To measure the intensity of selection, we use the average number of offspring from a parent of a certain genotype; relative number is used, not absolute, where this relative value can be based on a ratio, for example, to the average number of offspring of all phenotypes or on a ratio to the number of offspring of the most fertile phenotype .
From this we can derive: (i = max) i.e. the average number of offspring of genotype i / the average number of offspring of the most fertile genotype, where wi = absolute average number of offspring of genotype $w<i={\frac {w'_{i}}{w}}$ it:
Relative reproductive capacity (also adaptive value) of a given genotype = $w'_{i}$ .
Election coefficient , which characterizes the intensity of selection: $s=1-w_{i}$ .

Selection against homozygotes[edit | edit source]

The starting population is in Castle–Hardy–Weinberg equilibrium .
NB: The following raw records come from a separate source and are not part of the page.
-- ==== Sys2Proof/Machine/Mem.lean ====
section
/-! DEFINITION. The bytes of the device address space, their poison marks, and which addresses exist
(R7, R200, R201, R214, R259, R360, R361, R484, R532, R536, R613). -/

namespace Sys2Proof.Machine

/-- While the selected reference is lost the device does nothing at all (R492): the outcome of a command that needs its
    clocks. -/
def live (s : State) (o : Host.Outcome State Fault Refusal) : Host.Outcome State Fault Refusal := if s.clk.lost then .next s else o

/-! ### Bytes and little-endian words -/

/-- What an unlisted byte reads as: 0 (R202, R601; host memory: log 3). -/
def unlisted : Byte := 0

/-- The byte at a device address. -/
def State.byteAt (s : State) (a : Nat) : Byte := Sparse.get unlisted s.mem a

/-- n bytes from a device address. -/
def State.bytesAt (s : State) (a n : Nat) : List Byte := (List.range n).map (fun i => s.byteAt (a + i))

/-- The bytes written one by one, lowest address first. -/
def putBytes (m : List Host.Cell) (a : Nat) : List Byte → List Host.Cell
  | [] => m
  | b :: t => putBytes (Sparse.set unlisted m a b) (a + 1) t

/-- The little-endian value of bytes (R7). -/
def leNat : List Byte → Nat
  | [] => 0
  | b :: t => b.toNat + 256 * leNat t

/-- n little-endian bytes of a value (R7). -/
def leBytes : Nat → Nat → List Byte
  | 0, _ => []
  | n + 1, v => BitVec.ofNat 8 v :: leBytes n (v / 256)

/-- n bytes at offset o of a byte list, as a number. -/
def leAt (b : List Byte) (o n : Nat) : Nat := leNat ((b.drop o).take n)

/-- n bytes at offset o of a descriptor, as a number (R7, R555). -/
def fieldAt (d : Desc) (o n : Nat) : Nat := d.toNat / 2 ^ (8 * o) % 2 ^ (8 * n)

/-- Bits hi to lo of a number. -/
def bits (v hi lo : Nat) : Nat := v / 2 ^ lo % 2 ^ (hi + 1 - lo)

/-- Bit i of a number. -/
def bitOf (v i : Nat) : Bool := v / 2 ^ i % 2 = 1

/-- v with bit i set. -/
def setBit (v i : Nat) : Nat := if bitOf v i then v else v + 2 ^ i

/-- Pairwise or of two bit sets of n bits. -/
def orBits (v w : Nat) : Nat := v ||| w

/-- v without the bits of w (W1C). -/
def clearBits (v w : Nat) : Nat := v - (v &&& w)

/-! ### Windows -/

/-- Start of the scratchpad window of core c (R201). -/
def spadBase (c : Nat) : Nat := 0x20000000000 + c * 0x04000000

/-- Bytes of a scratchpad (R200). -/
def spadSize : Nat := 0x02000000

/-- Is the address in the self window (R259). -/
def inSelf (a : Nat) : Bool := 0x203FC000000 ≤ a && a < 0x20400000000

/-- The address that core c reaches through the self window (R259). -/
def resolveSelf (c a : Nat) : Nat := if inSelf a then spadBase c + (a - 0x203FC000000) else a

/-- Is the address in a scratchpad window (R201). -/
def inSpad (a : Nat) : Bool := 0x20000000000 ≤ a && a < 0x20000000000 + 160 * 0x04000000

/-- Is the address in the stacks or the Bulk tank (R360, R361). -/
def inWordMem (a : Nat) : Bool := a < 0x0C000000000 || (0x10000000000 ≤ a && a < 0x20000000000)

/-- First host address (R532). -/
def hostBase : Nat := 0x800000000000

/-- Is the address host memory (R532). -/
def inHost (a : Nat) : Bool := hostBase ≤ a && a < 2 * hostBase

/-- Is the address in a peer window (R484). -/
def inPeer (a : Nat) : Bool := 0x400000000000 ≤ a && a < hostBase

/-- The Bulk tank's unit. -/
def State.bt (s : State) : MemUnit := Sparse.get {} s.memUnits 8

/-- The region of the address space that holds a, as a first and a last-plus-one address, if it exists and is
    enabled; dst: as a destination, which a peer window may be (R214, R485). -/
def State.span (s : State) (dst : Bool) (a : Nat) : Option (Nat × Nat) :=
  if a < 0x0C000000000 then some (0, 0x0C000000000)
  else if 0x10000000000 ≤ a ∧ a < 0x20000000000 then
    if s.bt.ready ∧ a < 0x10000000000 + s.bt.cap then some (0x10000000000, 0x10000000000 + s.bt.cap) else none
  else if inSpad a then
    let c := (a - 0x20000000000) / 0x04000000
    if s.fuse.active c ∧ a < spadBase c + spadSize then some (spadBase c, spadBase c + spadSize) else none
  else if inPeer a then
    let w := (a - 0x400000000000) / 0x40000000000
    let p := Sparse.get (false, 0) s.pwin w
    if dst ∧ p.1 ∧ p.2 ≠ s.grbSelf then some (0x400000000000 + w * 0x40000000000, 0x400000000000 + (w + 1) * 0x40000000000)
    else none
  else if inHost a then some (hostBase, 2 * hostBase)
  else none

/-- The test of R214 on bytes lo to hi, reached by core c's Ladle or store path. -/
def State.rangeOk (s : State) (dst : Bool) (c lo hi : Nat) : Bool :=
  match s.span dst (resolveSelf c lo) with
  | some (_, e) => lo ≤ hi && (resolveSelf c lo) + (hi - lo) < e
  | none => false

/-- The same test for a party that has no self window (R559). -/
def State.rangeOkDev (s : State) (dst : Bool) (lo hi : Nat) : Bool :=
  match s.span dst lo with
  | some (_, e) => lo ≤ hi && hi < e
  | none => false

/-! ### Poison -/

/-- Is the byte marked, parity-damaged or in an uncorrectable word (R371, R209, R613). -/
def State.byteBad (s : State) (a : Nat) : Bool :=
  if inSpad a then Sparse.get false s.bytePar a
  else if inWordMem a then 2 ≤ Sparse.get 0 s.ecc (a / 8)
  else false

/-- Is any of n bytes bad. -/
def State.anyBad (s : State) (a n : Nat) : Bool := (List.range n).any (fun i => s.byteBad (a + i))

/-- The byte at an address with its mark. -/
def State.mbyteAt (s : State) (a : Nat) : MByte := (s.byteAt a, s.byteBad a)

/-- n marked bytes from an address. -/
def State.mbytesAt (s : State) (a n : Nat) : List MByte := (List.range n).map (fun i => s.mbyteAt (a + i))

/-- Bytes with one mark. -/
def markAll (bad : Bool) (bs : List Byte) : List MByte := bs.map (fun b => (b, bad))

/-- Is any byte marked. -/
def anyMarked (bs : List MByte) : Bool := bs.any (fun b => b.2)

/-- The check bits of word w after a write of marked bytes at a: marked where a byte is, clean where the whole word
    is written, else a part of a bad word leaves the mark (R371 to R374). -/
def eccWord (ecc : Sparse Nat) (a : Nat) (bs : List MByte) (w : Nat) : Nat :=
  if (List.range 8).any (fun j => a ≤ 8 * w + j && (bs.getD (8 * w + j - a) (0, false)).2) then 3
  else if !(a ≤ 8 * w && 8 * w + 8 ≤ a + bs.length) && 2 ≤ Sparse.get 0 ecc w then 3
  else 0

/-- The check bits after a write (R371). -/
def eccAfter (ecc : Sparse Nat) (a : Nat) (bs : List MByte) : Sparse Nat :=
  Sparse.setRange 0 ecc (a / 8) (fun i => eccWord ecc a bs (a / 8 + i)) ((a + bs.length + 7) / 8 - a / 8)

/-- Marked bytes stored at a device address (R371, R613, R615). -/
def State.storeBytes (s : State) (a : Nat) (bs : List MByte) : State :=
  { s with
    mem := putBytes s.mem a (bs.map Prod.fst)
    bytePar := if inSpad a then Sparse.setRange false s.bytePar a (fun i => (bs.getD i (0, false)).2) bs.length else s.bytePar
    ecc := if inWordMem a && bs.length != 0 then eccAfter s.ecc a bs else s.ecc }

/-- Free bytes for contents that are undefined (R355, R448). -/
def State.freeRange (s : State) (a n : Nat) : List MByte := markAll false ((List.range n).map (fun i => Config.freeByte s.free a i))

/-- Something leaves the device. -/
def State.emit (s : State) (o : Out) : State := { s with outbox := s.outbox ++ [o] }

/-! ### Cores -/

/-- The core with physical ID c. -/
def State.core (s : State) (c : Nat) : Core := Sparse.get {} s.cores c

/-- Core c replaced. -/
def State.setCore (s : State) (c : Nat) (k : Core) : State := { s with cores := Sparse.set {} s.cores c k }

/-- Every active core changed by f. -/
def State.mapCores (s : State) (f : Nat → Core → Core) : State :=
  { s with cores := Sparse.ofFn {} Config.nPhys (fun c => if s.fuse.active c then f c (s.core c) else s.core c) }

/-- One byte of core c's scratchpad, by local offset (R200, R250). -/
def State.spadByte (s : State) (c off : Nat) : Byte := s.byteAt (spadBase c + off % spadSize)

/-- n bytes of core c's scratchpad, a local offset taken from 25 bits (R171, R250). -/
def State.spadBytes (s : State) (c off n : Nat) : List Byte := (List.range n).map (fun i => s.spadByte c (off + i))

/-- Is any of n scratchpad bytes bad. -/
def State.spadBad (s : State) (c off n : Nat) : Bool :=
  (List.range n).any (fun i => Sparse.get false s.bytePar (spadBase c + (off + i) % spadSize))

/-- The bank of a local offset (R200). -/
def bankOf (off : Nat) : Nat := off % spadSize / 0x100000

/-- A byte's parity error recorded: its bank, and the first one's offset, the lowest of its period (R209, R618). -/
def Core.spadParity (k : Core) (off : Nat) : Core :=
  let first := k.spadErr = 0
  { k with
    spadErr := setBit k.spadErr (bankOf off)
    spadErrAddr := if first || (k.spadNow && decide (off % spadSize < k.spadErrAddr % 2 ^ 25)) then 2 ^ 31 + off % spadSize else k.spadErrAddr
    spadNow := k.spadNow || first
    cond := setBit k.cond 0 }

/-- Every parity error found in n bytes at off (R209). -/
def State.spadCheck (s : State) (c off n : Nat) (k : Core) : Core :=
  if s.spadBad c off n then
    ((List.range n).filter (fun i => Sparse.get false s.bytePar (spadBase c + (off + i) % spadSize))).foldl (fun k i => k.spadParity (off + i)) k
  else k

end Sys2Proof.Machine
end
When selection of intensity s i against recessive homozygotes aa (i = aa) begins, it will:

frequency before selection : for (for , for , ); $aa=q^{2}$ (pro $AA=p^{2}$ , pro $Aa=2pq$ , $\sum =1$ );
selection intensity $s_{i}$ : pro aa = s (pro AA = 0, pro Aa = 0);
relative reproductive capacity $w_{i}$ : pro aa = 1 − s (pro AA = 1, pro Aa = 1);
freequency after selection $aa=q^{2}(1-s)$ (pro $AA=p^{2}$ , pro $Aa=2pq$ , $\sum =1-q^{2}s$ ).

We calculate the gene frequency in the generation after selection as: q´ = ${\frac {q(1-qs)}{1-q^{2}s}}$ .

The size of the change is characterized by the selection difference (difference): Δq = q´ − q = $-{\frac {pq^{2}s}{1-q^{2}s}}$ .
∆q allows us to find out whether the investigated polymorphism is stable or transient, or how fast selection-induced changes take place.

In the case of stable polymorphism , ∆q = 0; this happens when the numerator of the fraction in the equation is 0, which can happen when:

p = 0, i.e. the population consists only of homozygotes aa;
$q^{2}=0$ (q = 0), the population consists only of AA homozygotes;
s = 0, the considered selection does not occur;

These three conditions = the so-called trivial (general, basic) conditions.
Under non-trivial conditions, gene frequencies change (allele a decreases).
The magnitude of this decline is directly proportional to the intensity of selection and the square of the gene frequency.
If the gene frequency is high at the beginning, its decrease is greater.
At smaller values of q, the decline slows down (biologically explainable by the fact that at low values of q, most a alleles in the genotype are heterozygotes, against which the given type of selection does not act).
The dynamics of these gene frequency changes for the values of the selection coefficient have a sinusoidal character in various ways in the graph (dependency on time measured in generations).

Selection against both types of homozygotes[edit | edit source]

Basic types of selection

The so-called heterozygote preference (also referred to as super dominance or heterosis) ( and i ) leads to an equilibrium state where . ( $s_{Aa}=0$ a $s_{AA}>0$ i $s_{aa}>0$ ) $q_{rovn.}={\frac {s_{AA}}{s_{aa}+s_{AA}}}$ .

Thus, equilibrium values of paq depend only on selection coefficients, not on allele frequencies.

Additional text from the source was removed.